Лейбов: Мы почти что не вылезли за пределы регламента! И я предоставляю слово Вячеславу Попову, который закрывает наше обсуждение сегодня.

Попов: Я могу только поблагодарить прекрасных докладчиков, которые предшествовали мне, потому что как Александр Алексеевич, так и Ирина, в общем, сказали с избытком все, над чем я, так сказать, потрудился. Потому что действительно меня в тексте «Анчара»… Пришла в голову такая идея, что там довольно много содержится каких-то несовершенств мелких логических, каких-то тавтологий, каких-то мнимых или реальных нестыковок, которые привлекают к нему… Просто суггестия текста от того, что мы не понимаем, зачем пустыне быть «чахлой и скупой». Мы начинаем задумываться, не характеристика ли это скорее не физико-географическая, а политико-географическая, то есть пустыней мы называем, собственно говоря, с точки зрения населенности этого места, а не ее озелененности, и так далее. Соответственно, когда мы говорим о «мертвой зелени ветвей», при этом они полны своеобразной вот этой жизнесмерти, антижизни. То есть когда мы говорим о том, что эта зелень «напоена ядом», то возникает вопрос: а что же дальше происходит, вот как бы физиология и анатомия этого страшного дерева, нет ли там некоего замкнутого цикла, по которым он гоняет этот страшный яд, периодически позволяя толику этого с собой унести «дерзкому и обреченному» с какой-то целью — возможно, с целью подсадить на себя, поскольку суггестия у этого Анчара безусловна и мощна. И нет ли в этой специфике коммуникации анчара с ему подвластными существами вот этой определенной безмолвности: они, минуя вторую знаковую систему, общаются, находятся в поле действия его инвольтаций и всего прочего. 

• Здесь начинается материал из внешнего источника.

-- ==== Sys2Proof/Certificates/Slice0/Obligations.lean ====
section
/-! DEFINITION. The statements for the provers. -/

open Sys2Proof Sys2Proof.Machine

/-! ### The queue and the tick -/

/-- A step runs the command at the front of the queue with the queue's rest. -/
def Obligations.StepRunsFront : Prop :=
  ∀ (c : Instr) (cs : List Instr) (s : State), step { s with pending := c :: cs } = exec c { s with pending := cs }

/-- On an empty queue a step is one tick of the timebase while VAON is good (R48; the tick as the idle step is the model's
choice, log entry 3). A step takes exactly one command from the queue and adds none. -/
def Obligations.QueueAndTick : Prop :=
  (∀ s : State, s.pending = [] →
      ∃ t, step s = .next t ∧ t.pending = [] ∧ t.dram = s.dram ∧ t.lec = s.lec ∧
        (s.aon.vaonGood = true → t.tb = s.tb + 1) ∧ (s.aon.vaonGood = false → t = s)) ∧
  (∀ s t : State, step s = .next t → t.pending = s.pending.tail)

/-- Every step keeps the register file and DRAM in canonical form: addresses strictly rising, no entry equal to what an unlisted
address reads as. -/
def Obligations.StepKeepsCanonical : Prop :=
  ∀ s t : State, s.canonical = true → step s = .next t → t.canonical = true

/-- Every step keeps the recorder FIFO at 16 requests or fewer (R386). -/
def Obligations.StepKeepsFifoBound : Prop :=
  ∀ s t : State, s.fifoOk = true → step s = .next t → t.fifoOk = true

/-- SYS_ID reads 0x9480C201: device number, silicon revision, package code (R2). IDCODE reads 0x294801CB: version, the low
nibble of the revision byte, part number, manufacturer, 1 (R429). -/
def Obligations.Identification : Prop :=
  R.SYS_ID = 0x40000000 ∧ State.reset.get R.SYS_ID = 0x9480C201 ∧ bits (State.reset.get R.SYS_ID) 16 16 = 0x9480 ∧
  bits (State.reset.get R.SYS_ID) 8 8 = 0xC2 ∧ bits (State.reset.get R.SYS_ID) 0 8 = 0x01 ∧
  ∀ s : State, s.aon.vaonGood = true → ∃ t, exec .tapIdcode s = .next t ∧ t.tap.shift = 0x294801CB ∧
    bits t.tap.shift 28 4 = 0xC2 % 16 ∧ bits t.tap.shift 12 16 = 0x9480 ∧ bits t.tap.shift 1 11 = 0x0E5 ∧ bits t.tap.shift 0 1 = 1

/-- The machine right after reset meets the invariants. What power-on leaves (R37, R61, R386, R397): no record is in the log,
every channel and link is off, no lamp enable, latch or output enable is driven active. -/
def Obligations.ResetState : Prop :=
  (State.reset.safe = true) ∧
  (State.reset.rd F.EVR_STATUS_USED = 0 ∧ State.reset.rd F.EVR_DROPPED_COUNT = 0 ∧
    State.reset.evr.fifo = [] ∧ State.reset.pending = [] ∧ State.reset.mbx.grants = [] ∧
    (∀ n : Fin 4, State.reset.on (F.LEC_CTRL_RUN n) = false ∧ State.reset.linkState n = 0 ∧
      State.reset.rd (F.SRC_STATUS_ARM n) = 0 ∧ State.reset.pins.lampEnN.get n = true ∧
      State.reset.pins.oeN.get n = true ∧ State.reset.pins.latN.get n = true))

/-! ### HSPI transactions (R84–R88) -/

/-- Read status returns MBX_HSTAT bytes 0–3 in that order and repeats them; WIN_LIVE tells whether a grant is live, and nothing
else of the registers and no byte of DRAM changes. A transaction that ends in the middle of a byte is malformed (R85, R86). A
read of the mailboxes returns the bytes at ascending addresses and changes nothing else: 0x03, 0x0B, and 0x6B once quad use is
settled (R84, R85, R88). One that ends in the middle of a byte is served as far as its whole bytes and counts as malformed
(R86). -/
def Obligations.HspiReads : Prop :=
  (∀ (n k : Nat) (s : State), s.hspiServed = true →
      ∃ t, exec (.hspiReadStatus n k) s = .next t ∧ t.dram = s.dram ∧ t.mbx.out.length = n ∧
        (∀ i, i < n → t.mbx.out[i]? = some (BitVec.ofNat 8 (s.grantStatus.get R.MBX_HSTAT / 2 ^ (8 * (i % 4))))) ∧
        t.on F.MBX_HSTAT_WIN_LIVE = !s.liveGrants.isEmpty ∧
        (k % 8 = 0 → s.regsKeep t [R.MBX_HSTAT, R.MBX_GRANT_STATUS] ∧ t.evr = s.evr ∧
          t.get R.MBX_HSTAT = s.grantStatus.get R.MBX_HSTAT) ∧
        (k % 8 ≠ 0 → t.on F.MBX_HSTAT_LAST_ERR = true ∧ s.logged t 0x0301 1 0x05 0)) ∧
  (∀ (addr n k : Nat) (late : List Nat) (s : State), s.hspiServed = true → 0x1000 ≤ addr → addr < 0x100000 → addr + n ≤ 0x100000 →
      let after := fun (op : Nat) (t : State) => t.mbx.out = (List.range n).map (fun i => s.hostByte (addr + i)) ∧
        (k % 8 = 0 → t = { s with mbx := { s.mbx with out := t.mbx.out } }) ∧
        (k % 8 ≠ 0 → t.on F.MBX_HSTAT_LAST_ERR = true ∧ t.dram = s.dram ∧ t.mbx.host = s.mbx.host ∧ s.logged t 0x0301 1 op 0)
      (∃ t, exec (.hspiRead addr n k) s = .next t ∧ after 0x03 t) ∧
      (∃ t, exec (.hspiFastRead addr n late k) s = .next t ∧ after 0x0B t) ∧
      (s.on F.MBX_HCFG_QUAD = true → ∃ t, exec (.hspiQuadRead addr n late k) s = .next t ∧ after 0x6B t))
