/-! ### setFull -/

@[simp] theorem State.setFull_pending (s : State) (mb : Nat) (b : Bool) : (s.setFull mb b).pending = s.pending := by simp [State.setFull]
@[simp] theorem State.setFull_pend (s : State) (mb : Nat) (b : Bool) : (s.setFull mb b).pend = s.pend := by simp [State.setFull]
@[simp] theorem State.setFull_comp (s : State) (mb : Nat) (b : Bool) : (s.setFull mb b).comp = s.comp := by simp [State.setFull]
@[simp] theorem State.setFull_strm (s : State) (mb : Nat) (b : Bool) : (s.setFull mb b).strm = s.strm := by simp [State.setFull]
@[simp] theorem State.setFull_actv (s : State) (mb : Nat) (b : Bool) : (s.setFull mb b).actv = s.actv := by simp [State.setFull]
@[simp] theorem State.setFull_dram (s : State) (mb : Nat) (b : Bool) : (s.setFull mb b).dram = s.dram := by simp [State.setFull]
@[simp] theorem State.setFull_tb (s : State) (mb : Nat) (b : Bool) : (s.setFull mb b).tb = s.tb := by simp [State.setFull]
@[simp] theorem State.setFull_evr (s : State) (mb : Nat) (b : Bool) : (s.setFull mb b).evr = s.evr := by simp [State.setFull]
@[simp] theorem State.setFull_mbx (s : State) (mb : Nat) (b : Bool) : (s.setFull mb b).mbx = s.mbx := by simp [State.setFull]
@[simp] theorem State.setFull_sys (s : State) (mb : Nat) (b : Bool) : (s.setFull mb b).sys = s.sys := by simp [State.setFull]
@[simp] theorem State.setFull_rst (s : State) (mb : Nat) (b : Bool) : (s.setFull mb b).rst = s.rst := by simp [State.setFull]
@[simp] theorem State.setFull_aon (s : State) (mb : Nat) (b : Bool) : (s.setFull mb b).aon = s.aon := by simp [State.setFull]
@[simp] theorem State.setFull_pins (s : State) (mb : Nat) (b : Bool) : (s.setFull mb b).pins = s.pins := by simp [State.setFull]
@[simp] theorem State.setFull_csi (s : State) (mb : Nat) (b : Bool) : (s.setFull mb b).csi = s.csi := by simp [State.setFull]
@[simp] theorem State.setFull_lec (s : State) (mb : Nat) (b : Bool) : (s.setFull mb b).lec = s.lec := by simp [State.setFull]
@[simp] theorem State.setFull_dmc (s : State) (mb : Nat) (b : Bool) : (s.setFull mb b).dmc = s.dmc := by simp [State.setFull]
@[simp] theorem State.setFull_cal (s : State) (mb : Nat) (b : Bool) : (s.setFull mb b).cal = s.cal := by simp [State.setFull]
@[simp] theorem State.setFull_tap (s : State) (mb : Nat) (b : Bool) : (s.setFull mb b).tap = s.tap := by simp [State.setFull]
@[simp] theorem State.setFull_fw (s : State) (mb : Nat) (b : Bool) : (s.setFull mb b).fw = s.fw := by simp [State.setFull]
@[simp] theorem State.setFull_requests (s : State) (mb : Nat) (b : Bool) : (s.setFull mb b).requests = s.requests := by simp [State.setFull]
@[simp] theorem State.setFull_free (s : State) (mb : Nat) (b : Bool) : (s.setFull mb b).free = s.free := by simp [State.setFull]

/-! ### ignoredMb -/

@[simp] theorem State.ignoredMb_pending (s : State) (mb : Nat) (p : Fin 3) : (s.ignoredMb mb p).pending = s.pending := by simp [State.ignoredMb]
@[simp] theorem State.ignoredMb_pend (s : State) (mb : Nat) (p : Fin 3) : (s.ignoredMb mb p).pend = s.pend := by simp [State.ignoredMb]
@[simp] theorem State.ignoredMb_comp (s : State) (mb : Nat) (p : Fin 3) : (s.ignoredMb mb p).comp = s.comp := by simp [State.ignoredMb]
@[simp] theorem State.ignoredMb_strm (s : State) (mb : Nat) (p : Fin 3) : (s.ignoredMb mb p).strm = s.strm := by simp [State.ignoredMb]
@[simp] theorem State.ignoredMb_actv (s : State) (mb : Nat) (p : Fin 3) : (s.ignoredMb mb p).actv = s.actv := by simp [State.ignoredMb]
@[simp] theorem State.ignoredMb_dram (s : State) (mb : Nat) (p : Fin 3) : (s.ignoredMb mb p).dram = s.dram := by simp [State.ignoredMb]
@[simp] theorem State.ignoredMb_tb (s : State) (mb : Nat) (p : Fin 3) : (s.ignoredMb mb p).tb = s.tb := by simp [State.ignoredMb]
@[simp] theorem State.ignoredMb_mbx (s : State) (mb : Nat) (p : Fin 3) : (s.ignoredMb mb p).mbx = s.mbx := by simp [State.ignoredMb]
@[simp] theorem State.ignoredMb_sys (s : State) (mb : Nat) (p : Fin 3) : (s.ignoredMb mb p).sys = s.sys := by simp [State.ignoredMb]
@[simp] theorem State.ignoredMb_rst (s : State) (mb : Nat) (p : Fin 3) : (s.ignoredMb mb p).rst = s.rst := by simp [State.ignoredMb]
@[simp] theorem State.ignoredMb_aon (s : State) (mb : Nat) (p : Fin 3) : (s.ignoredMb mb p).aon = s.aon := by simp [State.ignoredMb]
@[simp] theorem State.ignoredMb_csi (s : State) (mb : Nat) (p : Fin 3) : (s.ignoredMb mb p).csi = s.csi := by simp [State.ignoredMb]
@[simp] theorem State.ignoredMb_lec (s : State) (mb : Nat) (p : Fin 3) : (s.ignoredMb mb p).lec = s.lec := by simp [State.ignoredMb]
@[simp] theorem State.ignoredMb_dmc (s : State) (mb : Nat) (p : Fin 3) : (s.ignoredMb mb p).dmc = s.dmc := by simp [State.ignoredMb]
@[simp] theorem State.ignoredMb_cal (s : State) (mb : Nat) (p : Fin 3) : (s.ignoredMb mb p).cal = s.cal := by simp [State.ignoredMb]
@[simp] theorem State.ignoredMb_tap (s : State) (mb : Nat) (p : Fin 3) : (s.ignoredMb mb p).tap = s.tap := by simp [State.ignoredMb]
@[simp] theorem State.ignoredMb_fw (s : State) (mb : Nat) (p : Fin 3) : (s.ignoredMb mb p).fw = s.fw := by simp [State.ignoredMb]
@[simp] theorem State.ignoredMb_requests (s : State) (mb : Nat) (p : Fin 3) : (s.ignoredMb mb p).requests = s.requests := by simp [State.ignoredMb]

Соответственно, эти сдвиги, эти противоречия и как бы нестыковки — они наделяют этот текст постоянным желанием его как-то обосновывать, к нему возвращаться, его достыковывать. И тем самым он превращается как текст в подобие, собственно говоря, этого страшного дерева, которое тебя не отпускает и в известном смысле опустошает. 

В этом смысле… Опять-таки мне по нескольким совершенно поверхностным — но я позволю себе быть не филологом, а поэтом, поэтому отчасти бессвязным — по некоторым лексическим совпадениям мне пришла в голову идея, что этот «Анчар» — это как бы такой анти-«Памятник», особенно если к горацианскому субстрату возвращаться, брать эту топику, связанную… там есть и дождь, и вихрь, и вот эта его некоторая вечность, неуничтожимость, сходство ландшафта, в котором все это дело происходит, скудость водой и все прочее, и вот эти коммуникативные какие-то моменты, которые есть там и есть там, но они противоположным образом окрашены.

В общем, я это, так сказать, оставляю. Но больше всего я дорожу вот какой идеей, которую хочу как чтец проиллюстрировать, может быть, если у меня есть несколько минут. Есть, как мне кажется, такая неявная традиция «обеления анчара»: выдавая под маской других деревьев его нашим читателям. Вот, например, у двух поэтов — у Фета и у Заболоцкого — есть «замаскированные анчары», которые наделяются некоторыми новыми, уже совершенно позитивными свойствами. И это одно и то же дерево. Это одинокий дуб.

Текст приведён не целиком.